[Extracted records]
-- ==== Sys2Proof/Machine/Event.lean ====
section
/-! DEFINITION. The events of 00 R13: everything that can change the core's state, one constructor per event. -/

namespace Sys2Proof.Machine

/-- The complete list of events of 00 R13, with the arguments the outside gives. An argument is kept as the outside sends it;
`Event.wf` (WellFormed.lean) says which the contract allows. -/
inductive Event where
  /-- `Step`, by the scheduler: one fetch, decode, execute (30 R70); `KEY` is sampled from `State.key`. -/
  | step
  /-- `TimerTick`, by the scheduler (44 R181). -/
  | timerTick
  /-- `KeyPress(code)`, by the input source (44 R186). -/
  | keyPress (code : Nat)
  /-- `KeyRelease`, by the input source (44 R186). -/
  | keyRelease
  /-- `AckClear`, by the renderer (43 R166). -/
  | ackClear
  /-- `AckRedraw`, by the renderer (43 R166). -/
  | ackRedraw
  /-- `DrainDirty`, by the renderer (43 R167). -/
  | drainDirty
  /-- `ReadDisplay(k)`, by the renderer (43 R168). -/
  | readDisplay (k : Nat)
  /-- `Initialize(startAddress, delayValue, soundValue, indexValue, fontData[])`, by the host (70 R231). -/
  | initialise (startAddress delayValue soundValue indexValue : Nat) (fontData : List Byte)
  /-- `LoadProgram(bytes, startAddress)`, by the host (70 R234). -/
  | loadProgram (bytes : List Byte) (startAddress : Nat)
  deriving DecidableEq, Repr

end Sys2Proof.Machine
end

TASK OBJECTIVE: Copy every line above in which the string "indexValue" shows up.

SOLUTION:
  /-- `Initialize(startAddress, delayValue, soundValue, indexValue, fontData[])`, by the host (70 R231). -/
  | initialise (startAddress delayValue soundValue indexValue : Nat) (fontData : List Byte)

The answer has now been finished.